Дядя Паша Каракулько поставил нам, детям, качели. Тогда-то меня поразило, что можно летать, хоть немножко подтягиваясь до неба, дерзость необычайная была в этом. Поэтому мы, дети, смеялись, летая, оттуда, мне кажется, нас было видно. Я знаю теперь — по всей земле расставлены маленькие неуравновешенные качели. И за каждыми из них ведется неусыпный надзор.
Немецкий
Фрау Кнут, к которой я поступила в услужение, думает, что я полячка. Она очень добрая, фрау Кнут с Кайзерштрассе. Она по ночам печет пироги сердечком, заворачивает их в фольгу и кладет в кладовку. Для сына Фрица (тот ездит на велосипеде, на каждом колесе по огоньку).
Я говорю:
— Фрау, спой мне вашу, немецкую.
Она мне:
— Я Вагнера не люблю. Старинные народные песни ненавижу, потому что они фашистские.
Потом она берет большую белую кастрюлю и варит (ночью) суп из тыквы (кисло-сладкий). У нее на кухне стоят стеклянные банки с разными корешками и травками. А в одной банке доверху насыпано наших русских семечек, только без кожурок. У нее много букетов из сухих цветов, и в прихожей с потолка свисает большой венок из сухих цветов. Она сказала, что у нее просто нет одной косточки, поэтому она немножко похрамывает. Ее сын Фриц приходит и забирает кастрюльку с супом. У него бледно-голубые глаза. Взгляд их неподвижен.

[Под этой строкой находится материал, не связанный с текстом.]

-- ==== Sys2Proof/Machine/Dma.lean ====
section
/-! DEFINITION. DMA descriptors (06 R169-R183): checks, acceptance, movement, completion, and their Talus records (13
R379-R381). -/
namespace Sys2Proof.Machine

/-! Fields of a descriptor (06 R172). -/

def dWord (l : List W64) (i : Nat) : W64 := l.getD i 0
def dSrc (l : List W64) : Nat := wf (dWord l 0) 47 0
def dSrcHm (l : List W64) : Bool := bit (dWord l 0).toNat 63
def dSrcBus (l : List W64) : Nat := wf (dWord l 0) 62 0
def dDst (l : List W64) : Nat := wf (dWord l 1) 47 0
def dDstHm (l : List W64) : Bool := bit (dWord l 1).toNat 63
def dDstBus (l : List W64) : Nat := wf (dWord l 1) 62 0
def dLen (l : List W64) : Nat := wf (dWord l 2) 39 0
def dDev (l : List W64) : Nat := wf (dWord l 3) 14 0
def dDvi (l : List W64) : Nat := wf (dWord l 3) 18 15
def dLocal (l : List W64) : Bool := bit (dWord l 3).toNat 19
def dTc (l : List W64) : Nat := if wf (dWord l 3) 22 20 = 0 then 5 else wf (dWord l 3) 22 20
def dFence (l : List W64) : Bool := bit (dWord l 3).toNat 23
def dDinc (l : List W64) : Nat := wf (dWord l 3) 31 24
def dDsig (l : List W64) : Nat := wf (dWord l 7) 14 0
def dDsigEn (l : List W64) : Bool := bit (dWord l 7).toNat 15
def dSsig (l : List W64) : Nat := wf (dWord l 7) 30 16
def dSsigEn (l : List W64) : Bool := bit (dWord l 7).toNat 31
def dInc (l : List W64) : Nat := wf (dWord l 7) 47 32

/-- Seed of landing conversions of a VI (06 R176). -/
def viSeed (s : State) (v : Nat) : List Nat := (upto 4).map fun j => getF s (F.DMA_VI_SRSEED_K v j)

/-- Conversion of a descriptor. -/
def dCv (s : State) (v : Nat) (l : List W64) : Cv := cvOf (dWord l 4) (dWord l 5).toNat (dWord l 6).toNat (viSeed s v)

/-- Elements that a descriptor moves, from CODE, SET and LEN. -/
def cvCount (c : Cv) (len : Nat) : Nat := if c.code = 1 then len / etBytes c.set else len

/-- Bytes of a destination element. -/
def cvDst (c : Cv) : Nat := if c.code = 0 then 1 else etBytes c.det

/-- A unit of the source form: its bytes and elements, by the header byte of a packed block. -/
def cvUnit (c : Cv) (hdr : Nat) : Nat × Nat :=
  match c.code with
  | 1 => (etBytes c.set, 1)
  | 2 => if c.packed then (1 + 4 * ledgerWidth (if c.lw then 128 else 64) (hdr % 64), 32)
         else (if c.lw then 16 else 8, 1)
  | 3 => match etFmt c.set with
    | some f => if c.packed && hdr == 255 then (1, 32) else (stridedSize f c.esc, 32)
    | none => (1, 1)
  | _ => (1, 1)

/-! Checks (06 R174). -/

def rRsvd : Nat := 1
def rConv : Nat := 2
def rLen : Nat := 3
def rAlign : Nat := 4
def rRoute : Nat := 5
def rSignal : Nat := 6
def rQueue : Nat := 7

/-- RSVD: HM is allowed through a host queue with LOCAL = 1 (12 R359). -/
def dRsvd (l : List W64) (host : Bool) : Bool :=
  let hm := host && dLocal l
  wf (dWord l 0) 62 48 != 0 && !(hm && dSrcHm l) || dSrcHm l && !hm ||
  wf (dWord l 1) 62 48 != 0 && !(hm && dDstHm l) || dDstHm l && !hm ||
  wf (dWord l 2) 63 40 != 0 || wf (dWord l 3) 63 32 != 0 || wf (dWord l 7) 63 48 != 0 ||
  3 < wf (dWord l 4) 3 0 || 4 < wf (dWord l 4) 14 12 || wf (dWord l 4) 16 15 == 3 ||
  !(wf (dWord l 3) 22 20 == 0 || wf (dWord l 3) 22 20 == 5 || wf (dWord l 3) 22 20 == 6)

/-- CONV: SET and DET by CODE (06 R175). -/
def dConvOk (l : List W64) : Bool :=
  let set := wf (dWord l 4) 7 4
  let det := wf (dWord l 4) 11 8
  match wf (dWord l 4) 3 0 with
  | 0 => true
  | 1 => etMove set && etMove det
  | 2 => etArith det
  | _ => etShort set && etArith det

/-- LEN of a CVT. -/
def dLenOk (l : List W64) : Bool :=
  wf (dWord l 4) 3 0 != 1 || dLen l % etBytes (wf (dWord l 4) 7 4) == 0

/-- ALIGN. -/
def dAlignOk (l : List W64) : Bool :=
  let src := if dSrcHm l then dSrcBus l else dSrc l
  let dst := if dDstHm l then dDstBus l else dDst l
  let unit := match wf (dWord l 4) 3 0 with
    | 1 => etBytes (wf (dWord l 4) 7 4)
    | 2 => if bit (dWord l 4).toNat 18 then 1 else if bit (dWord l 4).toNat 17 then 16 else 8
    | _ => 1
  wf (dWord l 4) 3 0 == 0 || (dst % etBytes (wf (dWord l 4) 11 8) == 0 && src % unit == 0)

/-- ROUTE: only of the device itself are the VIs known here (06 R174, R179). -/
def dRouteOk (s : State) (l : List W64) : Bool :=
  dLocal l || (reachable s (dDev l) (dTc l) && (dDev l != selfDev s || viPresent s (dDvi l)))

/-- SIGNAL. -/
def dSignalOk (s : State) (v : Nat) (l : List W64) : Bool :=
  (!dSsigEn l || (ctrOf s v (dSsig l)).isSome) && (!(dDsigEn l && dLocal l) || (ctrOf s v (dDsig l)).isSome) &&
  (!(dSsigEn l || dDsigEn l) || dInc l != 0)

/-- The refusal code of a descriptor, in the order of 06 R174. -/
def dmaCheck (s : State) (v : Nat) (host queueOk : Bool) (l : List W64) : Option Nat :=
  if dRsvd l host then some rRsvd
  else if !dConvOk l then some rConv
  else if !dLenOk l then some rLen
  else if !dAlignOk l then some rAlign
  else if !dRouteOk s l then some rRoute
  else if !dSignalOk s v l then some rSignal
  else if !queueOk then some rQueue
  else none

/-! Outstanding descriptors. -/

/-- Outstanding descriptors of a VI and of a queue (06 R170). -/
def viOut (s : State) (v : Nat) : Nat := cnt (fun d => d.vi == v) s.sys.dma.descs
def qDescs (s : State) (q : QRef) : List Desc := s.sys.dma.descs.filter fun d => d.q == q
def qOut (s : State) (q : QRef) : Nat := (qDescs s q).length

/-- A descriptor by queue and sequence. -/
def findDesc (s : State) (q : QRef) (seq : Nat) : Option Desc := s.sys.dma.descs.find? fun d => d.q == q && d.seq == seq

/-- Changes a descriptor. -/
def putDesc (d : Desc) : M Unit :=
  modDma fun y => { y with descs := y.descs.map fun x => if x.q = d.q ∧ x.seq = d.seq then d else x }

/-- Number of a queue in frames (06 R194, 13 R380), and in the key of a transfer. -/
def qNum : QRef → Nat
  | .dma q => q.val
  | .host q => q.val
def qKey : QRef → Nat
  | .dma q => q.val
  | .host q => 1024 + q.val

/-- Engine of a queue: for telemetry only those of DMA queues are counted. -/
def qEngine (s : State) : QRef → Nat
  | .dma q => getF s (F.DMA_Q_CFG_ENGINE q)
  | .host _ => 64

/-- The agent, its code and its SOURCE (05 R151). -/
def qAgent (s : State) (q : QRef) (seq : Nat) : Agent × Nat × Nat :=
  match q with
  | .dma n => (.dma n seq, agDma, getF s (F.DMA_Q_CFG_ENGINE n) + 64 * n.val)
  | .host n => (.host n seq, agHostcmd, n.val)

/-- Local index of a host queue, and its link. -/
def hqLocal (s : State) (q : Nat) : Nat :=
  match hqOwner s q with
  | some v => q - getF s (F.HOST_VI_CFG_QBASE v)
  | none => 0
def hqLink (q : Nat) : Nat := q / 256

/-! Talus (13 R379-R381). -/

/-- Die whose ring holds the record of a queue. -/
def qDie (s : State) : QRef → Nat
  | .dma q => getF s (F.DMA_Q_CFG_ENGINE q) / 32
  | .host q => hqLink q

/-- Whether a descriptor has a record: its destination is another device. -/
def dTalus (s : State) (l : List W64) : Bool := !dLocal l && dDev l != selfDev s

/-- Slots in use on a die. -/
def talusUsed (s : State) (die : Nat) : List Nat :=
  (s.sys.dma.descs.filterMap fun d => if dTalus s d.words && qDie s d.q == die then some d.slot else none) ++
  s.sys.col.grps.flatMap fun p =>
    if dieOfGrp p.1 = die then p.2.gens.filterMap fun g => if g.barrier || g.state == .ended then none else some g.slot
    else []

/-- The lowest free slot. -/
def talusSlot (s : State) (die : Nat) : Nat :=
  let l := talusUsed s die
  ((upto (l.length + 1)).find? fun i => !l.contains i).getD 0

/-- Writes bytes of a record from an offset in it. -/
def talusWrite (die slot off : Nat) (l : List Byte) : M Unit := do
  let s ← cur
  emit (.hbm (getF s (F.TALUS_CFG_BASE die) * 4096 + slot * 128 + off) l)

/-- The words of a descriptor as bytes. -/
def wordBytes (l : List W64) : List Byte := l.flatMap fun w => bytesOf 8 w.toNat

/-- The record of a descriptor (13 R380). -/
def talusDesc (d : Desc) : M Unit := do
  let s ← cur
  whenB (dTalus s d.words) (talusWrite (qDie s d.q) d.slot 0
    ([2, BitVec.ofNat 8 d.vi, BitVec.ofNat 8 d.inc, 0] ++ bytesOf 4 d.seq ++ bytesOf 2 (qNum d.q) ++ bytesOf 6 0 ++
      bytesOf 8 d.commit ++ bytesOf 40 0 ++ wordBytes d.words))

/-! End of a descriptor. -/

/-- The error record of a queue (06 R194). -/
def qError (q seq inc status : Nat) : M Unit := do
  let s ← cur
  addSat (F.DMA_Q_ERR_ERRCNT q) 1
  if flag s (F.DMA_Q_ERR_VALID q) then putF (F.DMA_Q_ERR_OVERLAP q) 1
  else
    putF (F.DMA_Q_ERR_VALID q) 1
    putF (F.DMA_Q_ERR_STATUS q) status
    putF (F.DMA_Q_ERR_SEQ q) seq
    putF (F.DMA_Q_ERR_INC q) inc

/-- A descriptor leaves its queue with a status of 06 R179; a host-queue descriptor waits for its CQ entry (12 R361). -/
def descEnd (d : Desc) (status : Nat) : M Unit := do
  let s ← cur
  modDma fun y => { y with descs := y.descs.filter fun x => !(x.q == d.q && x.seq == d.seq) }
  unpark d.vi (qAgent s d.q d.seq).1
  match d.q with
  | .dma q => do
    addWrap (F.DMA_Q_STAT_DONE q) 1
    whenB (status != 0) (qError q d.seq d.inc status)
    countEv 3 (if status = 0 then 1 else 3) (qEngine s d.q) (some d.vi) 1
  | .host q => modHq q fun h => { h with done := h.done ++ [{ seq := d.seq, status, refusal := 0 }] }

/-- A signal of a descriptor. -/
def raiseDsig (d : Desc) : M Unit := whenB (dDsigEn d.words) (ctrAddLocal d.vi (dDsig d.words) (dInc d.words))
def raiseSsig (d : Desc) : M Unit := whenB (dSsigEn d.words) (ctrAddLocal d.vi (dSsig d.words) (dInc d.words))

/-! Movement (06 R171, R176, R178). -/

/-- The transfer header (11 R321). -/
def xferHdr (s : State) (v : Nat) (l : List W64) : List Byte :=
  wordBytes [dWord l 4, dWord l 5, dWord l 6, dWord l 2,
    BitVec.ofNat 64 (setBits (dWord l 7).toNat 31 16 0)] ++ (viSeed s v).flatMap (bytesOf 4) ++ bytesOf 8 0

/-- K0 of a transfer's frames. -/
def xferK0 (queue seq : Nat) : W64 := BitVec.ofNat 64 (queue % 1024 + seq % 2 ^ 32 * 1024)

/-- A DMA_DATA frame. -/
def sendData (d : Desc) (tc off : Nat) (data : List Byte) : M Unit := do
  let s ← cur
  let pay := xferHdr s d.vi d.words ++ data
  send (.send tc (mkHdr s 0 (dDev d.words) (dDvi d.words) (dDinc d.words) d.vi d.inc pay.length
    (xferK0 (qNum d.q) d.seq) (BitVec.ofNat 64 off)) pay)

/-- What a segment of a descriptor leads to. -/
inductive Seg where
  | more (d : Desc)
  | stop (d : Desc)
  | ended (status : Nat)

/-- A fault of a descriptor's access: it parks, or ends at once with RANGE (05 R149, R156). -/
def descFault (d : Desc) (acc : Nat) (f : Nat × Nat × Nat × Nat × Nat) : M Seg := do
  let s ← cur
  let (va, code, stage, level, ipa) := f
  let (who, ag, source) := qAgent s d.q d.seq
  let since := d.since.getD (nowNs s)
  mmuFault d.vi va code stage level ipa ag acc source who since
  return if code = fRange then .ended 1 else .stop { d with state := .parked, since := some since }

Вечером жилец фрау Кнут приходит откуда-то и садится обедать. Я подаю на стол. Я прячу свои руки, хотя можно не прятать, жилец на меня никогда не смотрит. Он пьет прозрачную подземную воду, покусывает зеленый листик. Когда я подхожу к столу, веки его подрагивают. Он надменный жилец, молчаливый. Высокомерие его не знает границ.
Я нашла его.
Я стала думать, как же мне быть?
Погляжу на себя в зеркало: зубы стерты до десен. Руки мои изувечены, ноги разбиты. В глазах одно безграничное удивление.
И как мне быть с фрау Кнут?
Не в том дело, что она хромая. А в том, что она не смазывает петли. Ведь они скрежещут. Они страшно скрежещут, визжат по ночам. Я даже сначала спросонья думала: кошки. Потом нет — петли. Как же она любит свой оранжевый тыквенный суп! Они с сыном Фрицем готовы хлебать его литрами, литрами!
Она добрая фрау. Она дает мне хлебушка с помидоркой. У нее глаза как у куколки. Они блестят. Она думает, что я полячка, и рассказала мне, как разводилась с мужем нейрохирургом, шесть лет она с ним судилась, а он взял Ингеборг — нейрохирурга, младше, краше фрау Кнут — зубного врача. Я нечаянно зевнула, фрау Кнут засмеялась и постучала фруктовым ножиком по своим блестящим зубам. Они отозвались тонким звоном. Фрау сказала, что мне нужно такие же. Что в Германии замечательные зубные врачи. Она дала мне красивый немецкий кренделек, посыпанный крупной солью. Она веселилась весь день. Напевала за бормашиной. В приемной у фрау Кнут лежат коврики, на них вышиты шелковыми мулине трехкоренные зубы. Пациенты сидят на удобном диване, смотрят себе под ноги, на зубы. Фрау напевает под шумок бормашины. Она любит напевать и порхать по квартире в субботнее утро, помогая мне смахивать пыль. Она думает, что я полячка, но она все время говорит со мной о России, а когда говорит, смотрит на меня своими блестящими глазами. А они блестят все сильнее.
Их двое: фрау Кнут и жилец.
С ними надо что-то делать, и поскорее.
Но фрау Кнут беспрерывно смотрит на меня, а жилец, наоборот, — ни разу.
Фрау Кнут говорит, что любит Россию и смотрит на меня внимательно. Жилец покусывает зеленый листик, дыханье у жильца мятное. Фрау Кнут всплеснется:
— Майн либен дих, кушайте на здоровье!
Они заговорят, заговорят на своем языке. В голосе его замелькают приказы, а фрау упрашивает. Жилец как будто о чем-то упорно спрашивает, а фрау уводит его куда-то, уводит.